На второй срок из харьковской тюрьмы везли этапом на Урал. Попал в пересыльную тюрьму в Свердловске — самую большую в Советском Союзе. За день через неё проходили 10 тысяч человек. Это был ужас. В рассчитанной на 20 человек камере было человек 60. Спали по очереди, обед могли получить в три ночи. Провёл там почти неделю. В камере были козырные ребята — воры в законе. Сказал, что политический, имею уже вторую ходку. Выделили хорошее место, где мог лечь. Учил их играть в преферанс, потому что знали только какие-то дурацкие игры. Надзиратель как-то застукал нас. Вывели всех в коридор. Воры дали шапку, запихнули во второй ряд, чтобы меня не узнали. Так спасли от карцера.
В колонии в Нижнем Тагиле работал электриком, потом ремонтировал швейные машины. Раньше с этим не сталкивался, но научился.
Попал в больницу с язвой желудка. Узнал, что там недавно был Олекса Тихий (языковед, член-основатель Украинской Хельсинкской группы умер в заключении в 1984-м. — Ред.), его привезли из Пермской зоны.

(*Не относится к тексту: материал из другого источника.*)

-- ==== Sys2Proof/Tests/Slice0.lean ====
section
/-! SUPPORT. Witnesses: for each clause of the obligations that has hypotheses, a state and operands that meet them all, built by the
helpers of the first part; then ill-formed commands that the check refuses, and worked examples of the spec. -/
namespace Sys2Proof.Tests
open Sys2Proof Sys2Proof.Machine
set_option Elab.async false

/-! ## States of the witnesses -/

/-- A module in operation: every die runs, start-up is over, device time runs. -/
def live : State := { State.reset with
  dies := { comp0 := .running, comp1 := .running, io := .running, safA := .running, safB := .running, field := .running,
            mem0 := .running, mem1 := .running, mem2 := .running, mem3 := .running, keeper := .running }
  rst := { asserted := false, phase := 9, vready := true }
  tmb := { running := true, time := 1000000000 } }

/-- A control engine in RUN, in runtime mode. -/
def ceRun : Ce := { st := .run, pc := 0x100 }

/-- A pair of flits whose checks are right. -/
def goodPair : FlitPair := ⟨⟨0, Config.flitCrc 0⟩, ⟨0, Config.flitCrc 0⟩, false⟩

/-- A single turned bit of the check makes a pair bad, whatever the check is. -/
theorem badPair_bad : pairGood (disturbed goodPair ⟨⟨0, 1⟩, ⟨0, 0⟩, false⟩) = false := by
  have h (x : BitVec 12) : x ≠ x ^^^ 1 := by
    intro h
    have h2 := congrArg (x ^^^ ·) h
    simp [← BitVec.xor_assoc] at h2
  simp only [pairGood, disturbed, goodPair, Bool.and_eq_false_iff]
  exact Or.inl (decide_eq_false (h _))

/-- A CAN channel of the image, error active, and a module with it. -/
def canOne : CanCfg := { (default : CanCfg) with no := 0, en := true, fdEn := true }
def canUp : CanChannel := { integrating := false }
def canLive : State := { live with pins := { live.pins with vio18 := true }, img := { live.img with can := [canOne] }, can := [(0, canUp)] }
def canFrame : CanFrame := { (default : CanFrame) with id := 0x123, dlc := 1, data := [5] }
def canFull : State := { canLive with can := [(0, { canUp with fifo := [canFrame] })] }

/-- A guard that is never on, and a CE whose g1 and g2 hold 0x40 and 0x54000000 (bank 10). -/
def never : Guard := { pn := true, ps := 0 }
def ceTwo : Ce := { ceRun with g := [(1, 0x40), (2, 0x54000000)] }
def ceLive : State := { live with ces := [(0, ceTwo)] }
def bankLive : State :=
  { ceLive with img := { live.img with memory := { live.img.memory with grants := [⟨0, 10, .readWrite, .readWrite⟩] } } }

/-- A task of CE 0, and a module that has it in its table. -/
def taskOne : TaskCfg := { (default : TaskCfg) with task := 5, ce := 0, cls := 1, period := 1 }
def taskLive : State := { live with img := { live.img with tasks := [taskOne] }, ces := [(0, { st := .idle })],
                                    cyc := { tasks := [(5, { state := .waiting })] } }

/-- A point of tenant 0 in slot 0, typed as a signed integer, a tenant, and a module that has them, with a session bound. -/
def pointOne : Point := { alloc := true, words := [(4, 0x10000000)] }
def tenantOne : TenantCfg := 
  { (default : TenantCfg) with no := 0, device := some 77, oprRead := true, hubOk := true, ipWrite := true, covQuota := 3 }
def pointLive : State := { live with img := { live.img with tenants := [tenantOne] }, ces := [(0, ceTwo)],
                                     cmb := { points := [(0, pointOne)], conns := [(0, some ⟨0, true⟩)] } }

/-- What a safety die publishes when it grants every permit of car 0, with a rescue selection. -/
def pubAll (rescue : Option (Nat × Bool × Bool)) : SafPub := ⟨0xF, [], rescue⟩

/-- A car, its feedback sources and interfaces, its door, its group, and a module that has them: the car at rest with one stop queued. -/
def carOne : CarCfg := { (default : CarCfg) with
  no := 0, served := [0, 1], vmax := 2000, a1 := 1000, a2 := 1000, jerk := 1000, vlimUp := 1000000, vlimDn := -1000000
  ratedLoad := 1000, capacity := 13, balance := 50, motorEff := 90, doors := [0], vstart := 10, vstop := 10 }
def fbkOne : FbkCfg := { (default : FbkCfg) with car := 0, scale := 0x1000000, absNum := 0, quadNum := 0, crcRun := 8, plausN := 8 }
def doorOne : DoorCfg := { (default : DoorCfg) with
  ch := 0, landings := [0, 1], stroke := 1000, vopenDef := 300, vopen := 300, vclose := 300, acc := 300, endTol := 100, adoDist := 50, mass := 100
  ekLim := 100, ekNudge := 40, forceLim := 150, adoVmax := 100, shifts := [0, 1, 2, 3], ratios := [1, 1, 1, 1] }
def entryOne : QEntry := { w0 := 50000, w1 := 0x00010000 }
def hoistOne : Hoist := { state := .rest, queue := [entryOne], vlimUp := 1000000, vlimDn := -1000000 }
def carLive : State := { live with
  img := { live.img with
    cars := [carOne], feedback := [fbkOne], ssi := [{ (default : SsiCfg) with no := 0, frameBits := 25, posBits := 24, period := 4 }]
    qe := [{ (default : QeCfg) with no := 0, zpol := true, cpr := 4096 }], doors := [doorOne], groups := [⟨0, [0], 100⟩]
    landings := [⟨0, 0⟩, ⟨1, 50000⟩], roles := [⟨64, .planner 0, .held, [], 0, 0⟩] }
  safA := { state := .run, pub := some (pubAll none) }, safB := { state := .run, pub := some (pubAll none) }
  hst := [(0, hoistOne)] }
/-- Both safety dies publish a rescue selection: car 0, upwards. -/
def pubRescue : SafPub := ⟨0xF + 2 ^ 514, [], some (0, true, false)⟩
def rescueLive : State := { carLive with safA := { pub := some pubRescue }, safB := { pub := some pubRescue } }

/-- A double-deck car whose deck is not in place, and a module that has it in a state. -/
def carDeck : CarCfg := { carOne with adjV := 10 }
def deckLive (x : HoistState) : State :=
  { carLive with img := { carLive.img with cars := [carDeck] }, hst := [(0, { hoistOne with state := x })] }
def doorLive (x : Door) : State := { carLive with dor := [(0, x)] }
def openedDoor : Door := { state := .rest, ret := some ⟨0, 9, 0, 0, 100000, 0⟩, meas := some (0, 100000), p2 := 2000000000000000000000 }
def hoistLive (h : Hoist) : State := { carLive with hst := [(0, h)] }
def fbkLive (f : Fbk) : State := { carLive with fbk := { cars := [(0, f)] } }

/-- A held hall call from landing 1 upwards, and a group with calls. -/
def callOne : Call := ⟨0x11010000, 0x00000005, .planning, none, 0, 1, 0, none, none, false, []⟩
def grpLive (x : Grp) : State := { carLive with dsp := { groups := [(0, x)] } }

/-- Both safety dies in RUN with one car, a presence input and a SAFE_RESET input, and a password. -/
def safCarOne : SafCarCfg := { (default : SafCarCfg) with
                                             car := 0, sills := [(0, 0)], zone := 200, scale := 0x1000000
                                             brake1 := some (.field 7), brake2 := some (.field 8) }
def safCfgOne : SafCfg := { cars := [safCarOne], presence := some (.field 5), safeReset := some (.field 6), filters := [(5, 4), (6, 4)],
                            password := sha384 ([] ++ []) }
def safOne : SafDie := { state := .run, cfg := safCfgOne, seen := [.field 5, .field 6, .field 7, .field 8]
                         inputs := [5, 6, 7, 8].map (fun k => (k, { level := true, valid := true })) }
def safLive (a b : SafDie) : State := { live with safA := a, safB := b }
/-- A die whose stored image and digest are empty holds no image that passes its check. -/
theorem activeOk_empty {d : SafDie} (h : d.active = []) (g : d.digest = []) : activeOk d = false := by
  have k : sha384 [] ≠ [] := by decide +kernel
  simp [activeOk, h, g, k]
theorem cfgMatch_empty {s : State} (h : s.safA.active = []) (g : s.safA.digest = []) : cfgMatch s = false := by
  simp [cfgMatch, safetyCfgDigest, safOf, activeOk_empty h g]
def safCarLive (x : SafCar) : State := safLive { safOne with cars := [(0, x)] } safOne

/-- A field die with an input, outputs, coil channels and converters, both VFIELD groups good. -/
def fieldCfgOne : FieldCfg := {
  ins := [⟨0, 1, 15, 5, 4⟩], outs := [⟨0, true, true, false, false⟩]
  coils := [{ (default : CoilCfg) with no := 0, mode := 1 }, { (default : CoilCfg) with no := 2, mode := 2, vmax := 100, acc := 10 }]
  adcs := [0, 1], acqAdcs := [] }
def fieldLive (f : Fio) : State := { live with img := { live.img with field := fieldCfgOne }, fio := { f with loaded := true } }

/-- Two paired ports, a station, and a module that has them. -/
def portOne : PortCfg := { no := 0, fast := true, fec := false, startTmo := 10, paired := true }
def portTwo : PortCfg := { no := 1, fast := true, fec := false, startTmo := 10, paired := true }
def stationOne : StationCfg := { (default : StationCfg) with no := 3, cycle := 1, wd := 3, inWords := 2, outWords := 2 }
def netLive (n : Net) : State := { live with
  img := { live.img with network := { live.img.network with ports := [portOne, portTwo] }, stations := [stationOne] }, net := n }
def netUp : Net := { ports := [(0, { state := .up }), (1, { state := .up })], holder := true }
def frameThree : StationFrame := ⟨3, 2, 0, 7, 0, 0, [1, 2]⟩
def exchangeOne : Exchange := ⟨7, 0, 1, [], false, false⟩

/-- A held call that waits for its order, at a standby. -/
def standby : Net := { lualasOk := true }
def pageOne : Page := ⟨3, 5, false, false, false, 0, 0, [.plain 1 2 3]⟩
def stoLive (x : Sto) : State := { live with sto := x }
def consOne : ConsumerCfg := { no := 0, streams := [3], tmo := 1000 }
def consLive (x : Consumer) (r : Ring) : State := { live with
  img := { live.img with network := { live.img.network with consumers := [consOne] } }, sto := { cons := [(0, x)], rings := [(3, r)] } }

/-- A queued event, its record in slot 0, and a module whose recorder has both. -/
def eventOne : QueuedEvent := ⟨⟨40, [], 0, 5⟩, 2, 0⟩
def recordOne : EvRecord := ⟨5, 0, 40, 2, false, false, 0, 0, 5, [], 0⟩
def evrLive (e : Evr) : State := { live with evr := e }
def sessionLive (x : Session) : State := { live with kpr.sessions := [(0, x)] }
def sessionAll : Session := { isOpen := true, rights := 31 }

/-- A recorder whose slots all hold records of severity 3 has none for an event of severity 2. -/
theorem slotFor_full : slotFor { queue := [eventOne], slots := List.replicate 65536 (0, some { recordOne with severity := 3 }) } 2 = none := by
  have h (f : Nat × Option EvRecord → Option (Nat × Nat)) (hf : f (0, some { recordOne with severity := 3 }) = none) :
      (List.replicate 65536 (0, some { recordOne with severity := 3 })).filterMap f = [] := by
    rw [List.filterMap_eq_nil_iff]
    intro a ha
    rw [List.eq_of_mem_replicate ha, hf]
  unfold slotFor
  rw [if_neg (by rw [List.length_replicate]; decide)]
  dsimp only
  rw [h _ rfl]
  rfl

С Вячеславом Черноволом познакомил Михаил Горынь. Мы с ним ходили по улицам и разговаривали. Дома общаться не могли — нас прослушивали. Но, если всё же надо было, имели специальные блокнотики.
Я искал диссидентов, кого преследовали с помощью психиатрии. Надежда Светличная давала адреса людей, от которых мог получить информацию. Так познакомился с Зиновием Красивским. Его после сфабрикованного дела содержали в спецпсихбольнице. Заставляли пить лекарства, от которых случились два инфаркта. Диссидента Михаила Луцика в 1974-м признали психически больным и направили в днепропетровскую психбольницу. Отсидел в общей сложности 32 года. В моей картотеке были 84 политзаключённых. Советские психиатры придумали диагноз «вялотекущая шизофрения». За это их критиковали на Западе и даже исключили из всемирной психиатрической ассоциации.
Черновицкие кагэбэшники, которые меня задерживали, сделали на этом карьеру – стали генералами. Работали и в независимой Украине. Один из них, Николай Кушнир, реабилитировал меня в 1991 году. Извинялся: «Мы же солдаты, нам приказывали». Я ответил: «Лучше отдайте мое оперативное дело». Он сказал, что уничтожили. Только в 2008 году я получил от СБУ часть архива.
Никогда не занимался политикой. Из «Народного Руха» вышел, как только он начал превращаться в партию. Не представляю, чтобы я мог подчиняться корпоративной морали: надо голосовать так, потому что фракция решила. Меня звали в парламент в 1990 году. Я отказался, потому что туда шли бывшие прокуроры и кагэбэшники.